◆ **Task to carry out**
Each line in the records below, from the one that contains "where the queue" to the one that contains "let q := (getCluster s cl).sfuQ", should be reproduced exactly, the first and last included.

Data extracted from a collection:
-- ==== Sys2Proof/Proofs/Decoding.lean ====
section
/-!
PROOFS. The decoder and the encoder: decoding undoes encoding, and gives well-formed instructions only.
-/

namespace Sys2Proof.Laws.RoundTrip
open Sys2Proof.Machine

/-! ## The families of `RoundTrip`, for every instruction -/

/-- A word's fields decode to the instruction that they encode; no other row has fields. -/
theorem statement (i : Instr) : Statement i := by
  cases i with
  | add => apply add | sub => apply sub | mul => apply mul | mulh => apply mulh | mulhu => apply mulhu
  | madd => apply madd | div => apply div | divu => apply divu | rem => apply rem | remu => apply remu
  | and => apply and | or => apply or | xor => apply xor | andn => apply andn | orn => apply orn
  | sll => apply sll | srl => apply srl | sra => apply sra | rol => apply rol | ror => apply ror
  | min => apply min | max => apply max | minu => apply minu | maxu => apply maxu | clz => apply clz
  | ctz => apply ctz | popc => apply popc | bswap => apply bswap | sext => apply sext | zext => apply zext
  | bfx => apply bfx | bfi => apply bfi | addsh => apply addsh | sel => apply sel | cmp => apply cmp
  | plog => apply plog | fadd => apply fadd | fsub => apply fsub | fmul => apply fmul | fma => apply fma
  | fdiv => apply fdiv | fsqrt => apply fsqrt | fmin => apply fmin | fmax => apply fmax | fcmp => apply fcmp
  | fcvt => apply fcvt | fclass => apply fclass | addi => apply addi | andi => apply andi | ori => apply ori
  | xori => apply xori | slli => apply slli | srli => apply srli | srai => apply srai | muli => apply muli
  | cmpi => apply cmpi | li => apply li | lui => apply lui | lpc => apply lpc | br => apply br
  | call => apply call | callr => apply callr | jr => apply jr | ret => apply ret | ld => apply ld
  | st => apply st | ldx => apply ldx | stx => apply stx | lda => apply lda | strl => apply strl
  | ldp => apply ldp | stp => apply stp | prf => apply prf | amo => apply amo | cas => apply cas
  | casp => apply casp | fence => apply fence | sysfence => apply sysfence | cwb => apply cwb
  | cinv => apply cinv | cwbi => apply cwbi | czero => apply czero | epush => apply epush
  | epop => apply epop | epeek => apply epeek | mst => apply mst | mamo => apply mamo | mseq => apply mseq
  | vld => apply vld | vst => apply vst | vlds => apply vlds | vsts => apply vsts | vldx => apply vldx
  | vstx => apply vstx | vldseg => apply vldseg | vstseg => apply vstseg | vldb => apply vldb
  | vldf => apply vldf | vadd => apply vadd | vsub => apply vsub | vmul => apply vmul | vmulh => apply vmulh
  | vmadd => apply vmadd | vaddsat => apply vaddsat | vsubsat => apply vsubsat | vmin => apply vmin
  | vmax => apply vmax | vabs => apply vabs | vand => apply vand | vor => apply vor | vxor => apply vxor
  | vandn => apply vandn | vshl => apply vshl | vshr => apply vshr | vsra => apply vsra | vcmp => apply vcmp
  | vsel => apply vsel | vpopc => apply vpopc | vfadd => apply vfadd | vfsub => apply vfsub
  | vfmul => apply vfmul | vfma => apply vfma | vfdiv => apply vfdiv | vfsqrt => apply vfsqrt
  | vfmin => apply vfmin | vfmax => apply vfmax | vfcmp => apply vfcmp | vfabs => apply vfabs
  | vfneg => apply vfneg | vrcp => apply vrcp | vrsqrt => apply vrsqrt | vexp2 => apply vexp2
  | vlog2 => apply vlog2 | vsin => apply vsin | vcos => apply vcos | vtanh => apply vtanh
  | vcvt => apply vcvt | vwiden => apply vwiden | vnarrow => apply vnarrow | vpack => apply vpack
  | vunpack => apply vunpack | vredadd => apply vredadd | vredmin => apply vredmin | vredmax => apply vredmax
  | vfredadd => apply vfredadd | vfredmax => apply vfredmax | vscan => apply vscan | vperm => apply vperm
  | vslide => apply vslide | vrot => apply vrot | vzip => apply vzip | vunzip => apply vunzip
  | vcompress => apply vcompress | vexpand => apply vexpand | vbcast => apply vbcast | vins => apply vins
  | vext => apply vext | vdot4 => apply vdot4 | vhist => apply vhist | vhmerge => apply vhmerge
  | vsortk => apply vsortk | vmask => apply vmask | tcfg => apply tcfg | tzero => apply tzero
  | tld => apply tld | tst => apply tst | tldd => apply tldd | tstd => apply tstd | tqst => apply tqst
  | tmma => apply tmma | tmmat => apply tmmat | tadd => apply tadd | tscale => apply tscale
  | tcvt => apply tcvt | ttrans => apply ttrans | tmov => apply tmov | trow => apply trow
  | trowi => apply trowi | tred => apply tred | trel => apply trel | tinfo => apply tinfo
  | tsave => apply tsave | trest => apply trest | qcclr => apply qcclr | qcrd => apply qcrd
  | qcwr => apply qcwr | spawn => apply spawn | spawng => apply spawng | exit => apply exit
  | task => apply task | taskw => apply taskw | waitc => apply waitc | bara => apply bara
  | barw => apply barw | barinit => apply barinit | yield => apply yield | uiret => apply uiret
  | uien => apply uien | csrr => apply csrr | csrw => apply csrw | csrs => apply csrs | csrc => apply csrc
  | ecall => apply ecall | ebreak => apply ebreak | sret => apply sret | mret => apply mret
  | wfi => apply wfi | tlbinv => apply tlbinv | tlbinvAs => apply tlbinvAs | tlbinvall => apply tlbinvall
  | slotcfg => apply slotcfg | vsavectx => apply vsavectx | vrestctx => apply vrestctx
  | chunkbrk => apply chunkbrk | halt => apply halt
  | _ => exact none_of rfl

end Sys2Proof.Laws.RoundTrip

namespace Sys2Proof
open Sys2Proof.Machine

/-- The encoder writes one word for the instructions that have fields, and their word packs them. -/
theorem encodeF_of_encode {i : Instr} {w : Word} (h : encode i = [w]) : ∃ x, encodeF i = some x ∧ w = pack x := by
  unfold encode at h
  split at h
  iterate 11 simp at h
  split at h
  · next x hx => exact ⟨x, hx, (List.cons.inj h).1.symm⟩
  · simp at h

/-! ## What the decoder answers is well formed -/

/-- An answer of a part of the decoder, if any, is a well-formed instruction. -/
def Sound (o : Option Instr) : Prop := ∀ i, o = some i → i.wf = true

@[simp] theorem sound_none : Sound none := fun _ h => nomatch h

@[simp] theorem sound_ifOk (ok : Bool) (i : Instr) : Sound (ifOk ok i) := by
  intro j h
  unfold ifOk at h
  split at h
  · next ok => exact Option.some.inj h ▸ (Bool.and_eq_true_iff.mp ok).2
  · cases h

@[simp] theorem sound_withF {α : Type} (o : Option α) (k : α → Option Instr) :
    Sound (withF o k) ↔ ∀ x, o = some x → Sound (k x) := by
  cases o <;> simp [withF]

@[simp] theorem sound_ite (p : Prop) [Decidable p] (a b : Option Instr) :
    Sound (if p then a else b) ↔ if p then Sound a else Sound b := by
  split <;> rfl

theorem sound_decodeScalar (x : Fields) : Sound (decodeScalar x) := by
  unfold decodeScalar
  dsimp only
  split <;> simp

theorem sound_decodeImm (x : Fields) : Sound (decodeImm x) := by
  unfold decodeImm
  dsimp only
  split <;> simp

theorem sound_decodeMem (x : Fields) : Sound (decodeMem x) := by
  unfold decodeMem
  dsimp only
  split <;> simp

theorem sound_decodeVmem (x : Fields) : Sound (decodeVmem x) := by
  unfold decodeVmem
  rw [sound_withF]
  intro v _
  split <;> simp

theorem sound_decodeVec (x : Fields) : Sound (decodeVec x) := by
  unfold decodeVec
  dsimp only
  split <;> simp

theorem sound_decodeVec2 (x : Fields) : Sound (decodeVec2 x) := by
  unfold decodeVec2
  dsimp only
  split <;> simp

theorem sound_decodeTile (x : Fields) : Sound (decodeTile x) := by
  unfold decodeTile
  dsimp only
  split <;> simp

theorem sound_decodeSys (x : Fields) : Sound (decodeSys x) := by
  unfold decodeSys
  dsimp only
  split <;> simp

theorem sound_decodeF (x : Fields) : Sound (decodeF x) := by
  unfold decodeF
  split <;> simp [sound_decodeScalar, sound_decodeImm, sound_decodeMem, sound_decodeVmem, sound_decodeVec, sound_decodeVec2,
    sound_decodeTile, sound_decodeSys]

/-! ## Commands of the copy engine -/

/-- A command decodes by the code in its first word, and encodes as its words. -/
theorem decodeCmd_of_wf {h : Nat} {d : Cmd} {i : Instr} (ok : i.wf = true)
    (mem : i ∈ [Instr.copy h d, .copy2d h d, .gather h d, .scatter h d, .fill h d, .rowcopy h d, .rowinit h d, .mcopy h d,
      .shload h d, .save h d, .restore h d]) :
    decodeCmd h d = some i ∧ encode i = [d.d0, d.d1, d.d2, d.d3, d.d4, d.d5, d.d6, d.d7] := by
  simp only [List.mem_cons, List.not_mem_nil, or_false] at mem
  rcases mem with rfl | rfl | rfl | rfl | rfl | rfl | rfl | rfl | rfl | rfl | rfl <;>
  · have code := eq_of_beq (Bool.and_eq_true_iff.mp ok).2
    refine ⟨?_, rfl⟩
    unfold decodeCmd
    rw [code]
    rfl

/-- Settles O56: the families of `RoundTrip` for every instruction, the codes of the commands, and the checks with which each
part of the decoder ends. -/
theorem decodingUndoesEncoding : Obligations.DecodingUndoesEncoding := by
  refine ⟨fun i w ok enc => ?_, fun h d i ok mem => decodeCmd_of_wf ok mem, fun w i dec => sound_decodeF _ i dec⟩
  obtain ⟨x, fields, rfl⟩ := encodeF_of_encode enc
  rw [decode, unpack_pack]
  exact Laws.RoundTrip.statement i x fields ok

end Sys2Proof
end

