-- ==== Sys2Proof/Proofs/SpecialFunctions.lean ====
section
/-!
PROOFS. The special functions: lanes with flags, the request to the unit, and the special inputs of R306.
-/

namespace Sys2Proof.Machine
open Sys2Proof.Safety

/-! ## Lanes with flags (R184, R289) -/

/-- A flag is in a union when it is in one of the sets. -/
theorem getLsbD_unionFlags (l : List Flags) (k : Nat) : (unionFlags l).getLsbD k = l.any (·.getLsbD k) := by
  have fold (a : Flags) : (l.foldl (· ||| ·) a).getLsbD k = (a.getLsbD k || l.any (·.getLsbD k)) := by
    induction l generalizing a with
    | nil => simp
    | cons x l ih => rw [List.foldl_cons, ih, BitVec.getLsbD_or, List.any_cons, Bool.or_assoc]
  rw [unionFlags, fold]; simp

section
variable {t : VType} {m : VMask} {f : Nat → Nat × Flags}

/-- The result of an active lane. -/
theorem laneResults_getD {s : State} {p : PReg} {i : Nat} (hi : i < 512 / t.width) (on : laneOn s t.width p i = true) :
    (laneResults s t p f).getD i (0, 0) = f i := by
  have hi : i < t.lanes := (width_dvd t).2.2 ▸ hi
  simp only [laneResults, List.getD_eq_getElem?_getD, List.getElem?_map, List.getElem?_range hi, Option.map_some, Option.getD_some]
  exact if_pos on

/-- The union that an instruction raises is that of its active lanes. -/
theorem isUnion_laneResults (s : State) (p : PReg) :
    isUnion s t.width p f (unionFlags ((laneResults s t p f).map (·.2))) := by
  intro k _
  simp only [getLsbD_unionFlags, laneResults, List.any_map, List.any_eq_true, List.mem_range, (width_dvd t).2.2]
  refine exists_congr fun i => and_congr_right fun _ => ?_
  show (Prod.snd (if laneOn s t.width p i = true then f i else (0, 0))).getLsbD k = true ↔ _
  split <;> simp_all

/-- The lanes that an instruction writes hold the results of the active ones. -/
theorem lanesBecome_laneResults (s : State) (m : VMask) (vd : VReg) :
    lanesBecome s t.width m vd
      (mergeLanes t.width (pOf s m.mask) m.zm (vOf s vd) fun i => ((laneResults s t m.mask f).getD i (0, 0)).1)
      fun i => (f i).1 := by
  intro i hi
  rw [lane_mergeLanes _ _ _ _ hi]
  show (if laneOn s t.width m.mask i = true then _ else _) = _
  split
  · next on => rw [laneResults_getD hi on]
  · rfl

/-- A body that writes the rounded lanes of v[vd]: it raises the union of their flags, or traps with FP_EXC. -/
theorem writesFpLanes_of_body {c : Ctl} {s : State} (g : guarded c s) (vd : VReg) {body : State → Eff}
    (hb : body (openChunk s) = fpLanes (openChunk s) t m f fun u l => putLanes u t m vd l) :
    writesFpLanes c m t.width vd id s (plain c s body) f := by
  have results : laneResults (openChunk s) t m.mask f = laneResults s t m.mask f := by simp only [laneResults, pOf_openChunk]
  rw [plain_run g, hb, fpLanes, results]
  refine ⟨_, isUnion_laneResults s m.mask, fun quiet => ⟨_, ⟨_, rfl, lanesBecome_laneResults s m vd⟩, ?_⟩, fun loud => ?_⟩
  · rw [withFlags_quiet ((quietFlags_openChunk s _).2 quiet), finish_ok, retires, ← pOf_openChunk s, ← vOf_openChunk s]
    rfl
  · rw [withFlags_trap (mt (quietFlags_openChunk s _).1 loud), finish_trap]
    rfl

end

/-! ## The request to the unit (R74) -/

/-- A request joins the queue of the unit of the hart's cluster, and the instruction waits for the result. -/
def askSfu (s : State) : State :=
  updHart (modCluster s (clusterOf s.curId) fun k => { k with sfuQ := k.sfuQ ++ [s.curId] }) fun x => { x with sfu := some false }

section
variable {s : State} {k : State → Eff}

theorem sfuRequest_returned (h : s.cur.sfu = some true) : sfuRequest s k = k s := by simp only [sfuRequest, h]

theorem sfuRequest_new (h : s.cur.sfu = none)
    (room : ((getCluster s (clusterOf s.curId)).sfuQ.filter (· == s.curId)).length < 8 ∧
      (getCluster s (clusterOf s.curId)).sfuQ.length < 64) : sfuRequest s k = .wait .sfu (askSfu s) := by
  simp only [sfuRequest, h]
  rw [if_neg (by omega)]
  rfl

theorem sfuRequest_full (h : s.cur.sfu = none)
    (full : ¬ (((getCluster s (clusterOf s.curId)).sfuQ.filter (· == s.curId)).length < 8 ∧
      (getCluster s (clusterOf s.curId)).sfuQ.length < 64)) : sfuRequest s k = .wait .commit s := by
  simp only [sfuRequest, h]
  rw [if_pos (by omega)]

end

/-- What O19 says of each special function: once the result has returned it writes its lanes; it asks for it where the queue
has room; else it waits at issue. -/
theorem special_acts {c : Ctl} {s : State} (g : guarded c s) (m : VMask) (rm : RMode) (vd va : VReg) (f : FVal → FVal × Flags) :
    let cl := clusterOf s.curId
    let q := (getCluster s cl).sfuQ
    let room : Prop := (q.filter (· == s.curId)).length < 8 ∧ q.length < 64
    let a := s.cur.arch
    let o := special c m rm vd va f s
    (s.cur.sfu = some true → writesFpLanes c m 32 vd id s o fun i =>
      fmtF32.finish (rm.resolve a.fcsr) (fzOf a) false (f (fmtF32.read (fzOf a) (lane 32 (vOf s va) i)))) ∧
    (s.cur.sfu = none → room → ∃ t, o = .next (stallOn .sfu t) ∧ t.cur.sfu = some false ∧ t.cur.arch = a ∧
      t.clusters = tabMod Cluster.reset s.clusters cl fun k => { k with sfuQ := k.sfuQ ++ [s.curId] }) ∧
    (s.cur.sfu = none → ¬ room → o = .next (stallOn .commit (openChunk s))) := by
  have queue : getCluster (openChunk s) (clusterOf (openChunk s).curId) = getCluster s (clusterOf s.curId) := by
    simp only [getCluster, openChunk_clusters, openChunk_curId]
  refine ⟨fun back => ?_, fun new room => ⟨askSfu (openChunk s), ?_, rfl, openChunk_arch s, ?_⟩, fun new full => ?_⟩
  · refine writesFpLanes_of_body (t := .f32) g vd ?_
    rw [sfuRequest_returned ((openChunk_cur_sfu s).trans back)]
    simp only [vVal, vBits, openChunk_arch, vOf_openChunk]
    rfl
  · rw [special, plain_run g, sfuRequest_new ((openChunk_cur_sfu s).trans new) (by rwa [queue, openChunk_curId]), finish_wait]
  · simp only [askSfu, updHart_clusters, modCluster, openChunk_clusters, openChunk_curId]
  · rw [special, plain_run g, sfuRequest_full ((openChunk_cur_sfu s).trans new) (by rwa [queue, openChunk_curId]), finish_wait]

/-! ## The special inputs (R306) -/

/-- Every special function gives the canonical NaN for a NaN, and raises NV for a signalling one. -/
theorem special_nan (sig : Bool) {f : FVal → FVal × Flags}
    (h : f ∈ [spRcp, spRsqrt, spExp2, spLog2, spSin, spCos, spTanh]) : f (.nan sig) = (.nan false, if sig then flNV else 0) := by
  simp only [List.mem_cons, List.not_mem_nil, or_false] at h
  rcases h with rfl | rfl | rfl | rfl | rfl | rfl | rfl <;> cases sig <;> rfl

/-- Settles O19: the frame of the special functions, and their values at zeros, infinities, NaNs and negative operands. -/
theorem specialFunctionsWriteTheirLanes : Obligations.SpecialFunctionsWriteTheirLanes := by
  refine ⟨fun c m rm vd va s g => ⟨special_acts g m rm vd va spRcp, special_acts g m rm vd va spRsqrt,
    special_acts g m rm vd va spExp2, special_acts g m rm vd va spLog2, special_acts g m rm vd va spSin,
    special_acts g m rm vd va spCos, special_acts g m rm vd va spTanh⟩, fun neg e m pos => ?_, fun sig f => special_nan sig⟩
  have pos : m ≠ 0 := by omega
  have rsqrt : spRsqrt (.fin true m e) = (.nan false, flNV) := (if_neg pos).trans (if_pos rfl)
  have log2 : spLog2 (.fin true m e) = (.nan false, flNV) := (if_neg pos).trans (if_pos rfl)
  exact ⟨by cases neg <;> rfl, by cases neg <;> rfl, rfl, rsqrt, rfl, rfl, rfl, rfl, log2, rfl, rfl, rfl, rfl, rfl, rfl, rfl, rfl⟩

end Sys2Proof.Machine
end

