-- ==== Sys2Proof/Machine/State.lean ====
section
/-! DEFINITION. The state of the machine (10_state.md R20), its reset value (R44) and the reasons a step can stop. -/

namespace Sys2Proof.Machine

/-- OP, the engine's operation state (R25). -/
inductive Op where
  | idle
  | enc
  | dec
  | commit
  deriving DecidableEq, Repr

/-- The errors an engine records (60_exceptions.md R200). They are outcomes of a transaction, not
faults of the model (R218). -/
inductive ErrorCode where
  | invalidArgument
  | noKey
  | illegalCmd
  | busy
  deriving DecidableEq, Repr

/-- What the block's input ports carry in one clock cycle (20_memory.md R62), and whether the engine
is held back in it. -/
structure PortInput where
  /-- The `rst` input (R230). -/
  rst : Bool := false
  /-- The transaction present when `sel = 1`, as the bytes of its TX word (R80); `none` is `sel = 0`. -/
  tx : Option (List Byte) := none
  /-- The engine takes no step in this cycle even though OP is not IDLE. DESIGN CHOICE, safe (log 4):
  always false is the reference timing of R246; any other pattern is an interleaving of R71. -/
  stall : Bool := false
  deriving DecidableEq, Repr

/-- The machine's state: the fields of R20, then two of the model's own for the block's ports. -/
structure State where
  /-- L (R21). -/
  l : Word
  /-- R (R22). -/
  r : Word
  /-- RC (R23). -/
  rc : Count
  /-- KP (R24). -/
  kp : Count
  /-- OP (R25). -/
  op : Op
  /-- MK[0..35] (R29). -/
  mkey : KeyFile
  /-- KEYLEN (R30). -/
  keylen : Count
  /-- RK[0..35] (R31). -/
  rkey : KeyFile
  /-- KEYVALID (R32). -/
  keyvalid : Bool
  /-- DIN0 (R33). -/
  din0 : Word
  /-- DIN1 (R33). -/
  din1 : Word
  /-- DOUT0 (R34). -/
  dout0 : Word
  /-- DOUT1 (R34). -/
  dout1 : Word
  /-- IE (R35). -/
  ie : Bool
  /-- DONE (R37). -/
  done : Bool
  /-- ERR (R38). -/
  err : Bool
  /-- ERRCODE (R38). -/
  errcode : BitVec 4
  /-- RKSEL (R39). -/
  rksel : Count
  /-- The model's own: the `rdata` port in the cycle just executed (R62). DESIGN CHOICE, safe (log 5). -/
  rdata : Word
  /-- The model's own: what the ports carry in the coming cycles, oldest first; after the last entry
  nothing is driven. DESIGN CHOICE, safe (logs 3 and 4). -/
  bus : List PortInput
  deriving DecidableEq, Repr

/-- The reasons the model stops that are faults. The spec gives the engine no stuck state (R218). -/
inductive Fault where
  /-- Raised by an engine step whose RC or KP (the argument) names no entry of a 36-word file. R43
  item 4 rules it out in every reachable state. Safe (log 7): the model stops. -/
  | noSuchEntry (index : Count)
  deriving DecidableEq, Repr

/-- The reasons the model gives an instruction no meaning. -/
inductive Refusal where
  /-- Raised by an arm of exec whose instruction has no meaning yet. Safe: the model stops. -/
  | notModelled (mnemonic : String)
  /-- Raised by the fetch of a cycle without `rst` whose bus bytes are no transaction (R218, I12). Safe: the model
  stops. -/
  | notATransaction (why : DecodeError)
  deriving DecidableEq, Repr

/-- The state right after reset (R44). L, R, RC, KP, MK and RK are unspecified there; they are zero
here, DESIGN CHOICE, unsafe (log 2). -/
def State.reset : State where
  l := 0
  r := 0
  rc := 0
  kp := 0
  op := .idle
  mkey := Vector.replicate 36 0
  keylen := 0
  rkey := Vector.replicate 36 0
  keyvalid := false
  din0 := 0
  din1 := 0
  dout0 := 0
  dout1 := 0
  ie := false
  done := false
  err := false
  errcode := 0
  rksel := 0
  rdata := 0
  bus := []

end Sys2Proof.Machine
end

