-- ==== Sys2Proof/Machine/Commands.lean ====
section
/-! DEFINITION. The meanings of the CMD writes (30_encoding.md R83, R84): the accept of each command.
The engine steps an accept starts are in Machine/Engine.lean. -/

namespace Sys2Proof.Machine

/-- NOP (43_host_access.md R170): DONE <- 1. -/
def execNop (s : State) : Host.Outcome State Fault Refusal := .next (s.whenIdle State.setDone)

/-- KEY_CLEAR (41_key_schedule.md R121). -/
def execKeyClear (s : State) : Host.Outcome State Fault Refusal := .next (s.whenIdle State.clearKey)

/-- KEY_COMMIT (41_key_schedule.md R124): INVALID_ARGUMENT on an empty key, else 36 COMMIT steps start. -/
def execKeyCommit (s : State) : Host.Outcome State Fault Refusal :=
  .next (s.whenIdle fun s => if s.keylen = 0 then s.raiseError .invalidArgument else s.startCommit)

/-- ENCRYPT (42_feistel.md R140): NO_KEY without a cipher instance, else 36 ENC steps start. -/
def execEncrypt (s : State) : Host.Outcome State Fault Refusal :=
  .next (s.whenIdle fun s => if s.keyvalid then s.startEncrypt else s.raiseError .noKey)

/-- DECRYPT (42_feistel.md R141): NO_KEY without a cipher instance, else 36 DEC steps start. -/
def execDecrypt (s : State) : Host.Outcome State Fault Refusal :=
  .next (s.whenIdle fun s => if s.keyvalid then s.startDecrypt else s.raiseError .noKey)

/-- CMD_ILLEGAL (43_host_access.md R171): the word is illegal whatever it is, so its value plays no part
(an ill-formed one is treated alike: DESIGN CHOICE, safe, log 13). -/
def execCmdIllegal (_d : Word) (s : State) : Host.Outcome State Fault Refusal :=
  .next (s.whenIdle (State.raiseError .illegalCmd))

end Sys2Proof.Machine
end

◆ **Response**
/-- What O19 says of each special function: once the result has returned it writes its lanes; it asks for it where the queue
has room; else it waits at issue. -/
theorem special_acts {c : Ctl} {s : State} (g : guarded c s) (m : VMask) (rm : RMode) (vd va : VReg) (f : FVal → FVal × Flags) :
    let cl := clusterOf s.curId
    let q := (getCluster s cl).sfuQ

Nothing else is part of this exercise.